> WHAT THIS TASK INVOLVES
Lines to return, exactly: from the line with "which R56 clears after" to the line with "exec (.debUpdate .sdc" in the entries below, both included.

> RECORDS TO PROCESS

★ ★ ★ ★ ★ ★ ★

/-- The pins change only at an edge that executes CYCLE or SEQ_RESET, or at a reset edge; and after a CYCLE they show its outputs: AIR_MINUS is
that cycle's shutdown-circuit sample (R58, R59, R171). -/
def Obligations.PinsChangeOnlyWithTheSequencer : Prop :=
  (∀ s t : State, step s = .next t → (presented s).rst = false → isCycle (presented s) = false →
    executedBy (presented s) ≠ some .seqReset →
    airPlus t = airPlus s ∧ airMinus t = airMinus s ∧ rtd t = rtd s) ∧
  (∀ (s : State) (drv sdc : Bool) (batt sb sa : BitVec 16), s.params.Valid →
    ∃ t, exec (.cycle drv sdc batt sb sa) s = .next t ∧
      airPlus t = (t.seq.state == .armed || t.seq.state == .driving) ∧ airMinus t = sdc ∧
      rtd t = (t.seq.state == .driving))

/-! ### NOP and the Switch Debouncer -/

/-- R210: NOP writes the strobe only, and the all-zero word alone is a NOP: a word with `OP = 0x0` and any other bit set is illegal. -/
def Obligations.NopWritesTheStrobeOnly : Prop :=
  (∀ s : State, s.params.Valid → exec .nop s = .next { s with link := { s.link with txValid := false } }) ∧
  (∀ w : Word, (decode w = .ok .nop ↔ w = 0) ∧
    (bitsOf w 63 60 = 0 → w ≠ 0 → ∃ x, decode w = .error x ∧ x.op = 0))

/-- The latch is set on a rising edge, the sample recorded, the other instance and all other state unchanged (R111), but for the strobe,
which R56 clears after every edge that is no CYCLE; that R56 goes before R111's words there is the model's reading, log entry 6 (DEDUCED). -/
def Obligations.DebUpdateLatchesRisingEdges : Prop :=
  ∀ (raw : Bool) (s : State), s.params.Valid →
    exec (.debUpdate .drv raw) s = .next { s with
      drv := { raw := raw, latch := if raw = true ∧ s.drv.raw = false then true else s.drv.latch }
      link := { s.link with txValid := false } } ∧
    exec (.debUpdate .sdc raw) s = .next { s with
      sdc := { raw := raw, latch := if raw = true ∧ s.sdc.raw = false then true else s.sdc.latch }
      link := { s.link with txValid := false } }

/-- The latch is cleared, the recorded sample and all other state unchanged (R112), but for the strobe, which R56 clears; that it does so here
too is the model's reading, log entry 6 (DEDUCED). -/
def Obligations.DebResetClearsTheLatchOnly : Prop :=
  ∀ s : State, s.params.Valid →
    exec (.debReset .drv) s = .next { s with
      drv := { raw := s.drv.raw, latch := false }, link := { s.link with txValid := false } } ∧
    exec (.debReset .sdc) s = .next { s with
      sdc := { raw := s.sdc.raw, latch := false }, link := { s.link with txValid := false } }

/-- A one-update pulse stays latched, and a switch held over a DEB_RESET does not latch again (R111, R112; the spec's own
inference R113). -/
def Obligations.PulseStaysLatchedAndHeldSwitchDoesNotRelatch : Prop :=
  ∀ (i : DebSel) (s : State), s.params.Valid →
    (∃ s1 s2 s3, exec (.debUpdate i false) s = .next s1 ∧ exec (.debUpdate i true) s1 = .next s2 ∧
      exec (.debUpdate i false) s2 = .next s3 ∧ (getDeb s3 i).latch = true) ∧
    (∃ s1 s2 s3, exec (.debUpdate i true) s = .next s1 ∧ exec (.debReset i) s1 = .next s2 ∧
      exec (.debUpdate i true) s2 = .next s3 ∧ (getDeb s3 i).latch = false)

/-- A set latch leaves latched only by DEB_RESET of its instance, SEQ_RESET, a reset edge, or the sequencer's consumption: DRV in any CYCLE,
SDC in a CYCLE that starts in INIT (R34, R173, R174; the spec's own inference R113). -/
def Obligations.LatchIsClearedOnlyByItsResets : Prop :=
  ∀ s t : State, step s = .next t → (presented s).rst = false →
    (s.drv.latch = true → t.drv.latch = false →
      executedBy (presented s) = some (.debReset .drv) ∨ executedBy (presented s) = some .seqReset ∨
      isCycle (presented s) = true) ∧
    (s.sdc.latch = true → t.sdc.latch = false →
      executedBy (presented s) = some (.debReset .sdc) ∨ executedBy (presented s) = some .seqReset ∨
      (isCycle (presented s) = true ∧ s.seq.state = .init))

/-! ### The Accelerator Monitor -/

/-- Every register of one evaluation as a number, computed from the operands and the registers before (R129 with its steps R121 to R128); no
sequencer, debouncer or watchdog register is written, and of the link registers the strobe alone, which R56 clears; that R56 goes before
R129's words there is the model's reading, log entry 6 (DEDUCED). -/
def Obligations.AccSetEvaluatesTheMonitor : Prop :=
  ∀ (s : State) (sb sa : BitVec 16) (a b avg d q dev : Nat) (edge released fault1 : Bool), s.params.Valid →
    a = (if sa.toNat ≤ 1023 then sa.toNat else 0) →
    b = (if sb.toNat ≤ 1023 then sb.toNat else 0) →
    avg = (a + b) / 2 →
    d = max (max a avg - min a avg) (max b avg - min b avg) →
    q = (if avg < s.params.midScale then d * 100 / (1023 - avg) else d * 100 / s.params.moveRange) →
    dev = min q 100 →
    edge = (decide (s.acc.hist.toNat % 4 = 3) && decide (dev > s.params.devThr) && !s.acc.fault) →
    released = (decide (a < s.params.vLow) && decide (b < s.params.vLow)) →
    fault1 = (s.acc.fault || edge) →
    ∃ t, exec (.accSet sb sa) s = .next t ∧
      t = { s with acc := t.acc, link := { s.link with txValid := false } } ∧
      t.acc.sa.toNat = a ∧ t.acc.sb.toNat = b ∧ t.acc.dev.toNat = dev ∧
      t.acc.avg.toNat = avg ∧ avg ≤ 1023 ∧ min a b ≤ avg ∧ avg ≤ max a b ∧
      t.acc.hist.toNat = 2 * (s.acc.hist.toNat % 4) + (if dev > s.params.devThr then 1 else 0) ∧
      t.acc.rel.toNat = (if edge then 0 else if released then min (s.acc.rel.toNat + 1) 2 else 0) ∧
      t.acc.fault = (if fault1 = true ∧ t.acc.rel.toNat = 2 then false else fault1) ∧
      t.acc.torque.toNat =
        (if t.acc.fault then 0
         else if min a b ≤ s.params.vMinAct then 0
         else if s.params.vMax ≤ min a b then s.params.tMax
         else (min a b - s.params.vMinAct) * s.params.tMax / (s.params.vMax - s.params.vMinAct))

/-- The torque map is monotone, 0 at `V_MIN_ACT`, `T_MAX` at `V_MAX`, never above `T_MAX` (R128). -/
def Obligations.TorqueMapIsMonotoneBetweenItsEnds : Prop :=
  ∀ p : Params, p.Valid →
    torqueMap p p.vMinAct = 0 ∧ torqueMap p p.vMax = p.tMax ∧
    (∀ m, torqueMap p m ≤ p.tMax) ∧ (∀ m n, m ≤ n → torqueMap p m ≤ torqueMap p n)

/-- CYCLE evaluates the monitor exactly as ACC_SET on the same samples does, whatever its other operands (R129, R177, R258). -/
def Obligations.CycleRunsTheSameEvaluation : Prop :=
  ∀ (s : State) (drv sdc : Bool) (batt sb sa : BitVec 16), s.params.Valid →
    ∃ t u, exec (.cycle drv sdc batt sb sa) s = .next t ∧ exec (.accSet sb sa) s = .next u ∧ t.acc = u.acc

/-- A sensor fault latches only in the third of three consecutive exceeding evaluations, and never on fewer (R125; the spec's own
inference R130 (c)). The deviations are those the three evaluations leave in ACC_DEV. -/
def Obligations.FaultLatchesOnThirdExceedanceOnly : Prop :=
  ∀ (s s1 s2 s3 : State) (a1 b1 a2 b2 a3 b3 : BitVec 16),
    exec (.accSet b1 a1) s = .next s1 → exec (.accSet b2 a2) s1 = .next s2 → exec (.accSet b3 a3) s2 = .next s3 →
    s2.acc.fault = false →
    (s3.acc.fault = true ↔
      s1.acc.dev.toNat > s.params.devThr ∧ s2.acc.dev.toNat > s.params.devThr ∧ s3.acc.dev.toNat > s.params.devThr)

/-- A latched fault is cleared only in the second of two consecutive evaluations with both pedals below V_LOW, neither a fault
edge (R126, R127; the spec's own inference R130 (d)). -/
def Obligations.FaultClearsOnlyAfterTwoReleases : Prop :=
  ∀ (s s1 s2 : State) (a1 b1 a2 b2 : BitVec 16),
    exec (.accSet b1 a1) s = .next s1 → exec (.accSet b2 a2) s1 = .next s2 →
    s1.acc.fault = true → s2.acc.fault = false →
    s.acc.fault = true ∧
    s1.acc.sa.toNat < s.params.vLow ∧ s1.acc.sb.toNat < s.params.vLow ∧
    s2.acc.sa.toNat < s.params.vLow ∧ s2.acc.sb.toNat < s.params.vLow

/-- From no fault, three plausible evaluations leave no fault, and each gives the mapped torque of the lower stored sample
(90_conflicts.md C1; the spec's own inference R130 (e)). -/
def Obligations.PlausibleSamplesGiveTheMappedTorque : Prop :=
  ∀ (s s1 s2 s3 : State) (a1 b1 a2 b2 a3 b3 : BitVec 16),
    exec (.accSet b1 a1) s = .next s1 → exec (.accSet b2 a2) s1 = .next s2 → exec (.accSet b3 a3) s2 = .next s3 →
    s.acc.fault = false → s1.acc.dev.toNat ≤ s.params.devThr → s2.acc.dev.toNat ≤ s.params.devThr →
    s3.acc.dev.toNat ≤ s.params.devThr →
    s1.acc.fault = false ∧ s2.acc.fault = false ∧ s3.acc.fault = false ∧
    s1.acc.torque.toNat = torqueMap s.params (min s1.acc.sa.toNat s1.acc.sb.toNat) ∧
    s2.acc.torque.toNat = torqueMap s.params (min s2.acc.sa.toNat s2.acc.sb.toNat) ∧
    s3.acc.torque.toNat = torqueMap s.params (min s3.acc.sa.toNat s3.acc.sb.toNat)

/-- Over any deviation formula that stays in 0..100 (D30, 93_implementation_defined.md; log entry 8), an evaluation leaves the monitor in range,
with torque 0 whenever the fault is latched, and latches only on a history of three true slots. -/
def Obligations.MonitorStaysInRangeForAnyFormula : Prop :=
  ∀ (f : DevFormula) (p : Params) (x : Accelerator) (sa sb : BitVec 16), p.Valid → (∀ a b avg, f a b avg ≤ 100) →
    MonitorInRange p (accEvalWith f p x sa sb) ∧
    (x.fault = false → (accEvalWith f p x sa sb).fault = true → (accEvalWith f p x sa sb).hist = 0b111#3)

/-! ### The Inverter Link Watchdog and the tick -/

/-- A matching heartbeat takes the timestamp and zeroes the elapsed time; any other identifier leaves the watchdog (R151). Either way nothing else
changes but the strobe, which R56 clears; that R56 goes before R151's words there is the model's reading, log entry 6 (DEDUCED). -/
def Obligations.HeartbeatRestartsTheWindow : Prop :=
  ∀ (id : BitVec 29) (s : State), s.params.Valid →
    exec (.wdHeartbeat id) s = .next { s with
      wd := if id = s.params.hbId then { s.wd with lastHb := s.tickCount, elapsed := 0 } else s.wd
      link := { s.link with txValid := false } }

★ ★ ★ ★ ★ ★ ★

> RESULT FOR THIS TASK
which R56 clears after every edge that is no CYCLE; that R56 goes before R111's words there is the model's reading, log entry 6 (DEDUCED). -/
def Obligations.DebUpdateLatchesRisingEdges : Prop :=
  ∀ (raw : Bool) (s : State), s.params.Valid →
    exec (.debUpdate .drv raw) s = .next { s with
      drv := { raw := raw, latch := if raw = true ∧ s.drv.raw = false then true else s.drv.latch }
      link := { s.link with txValid := false } } ∧
    exec (.debUpdate .sdc raw) s = .next { s with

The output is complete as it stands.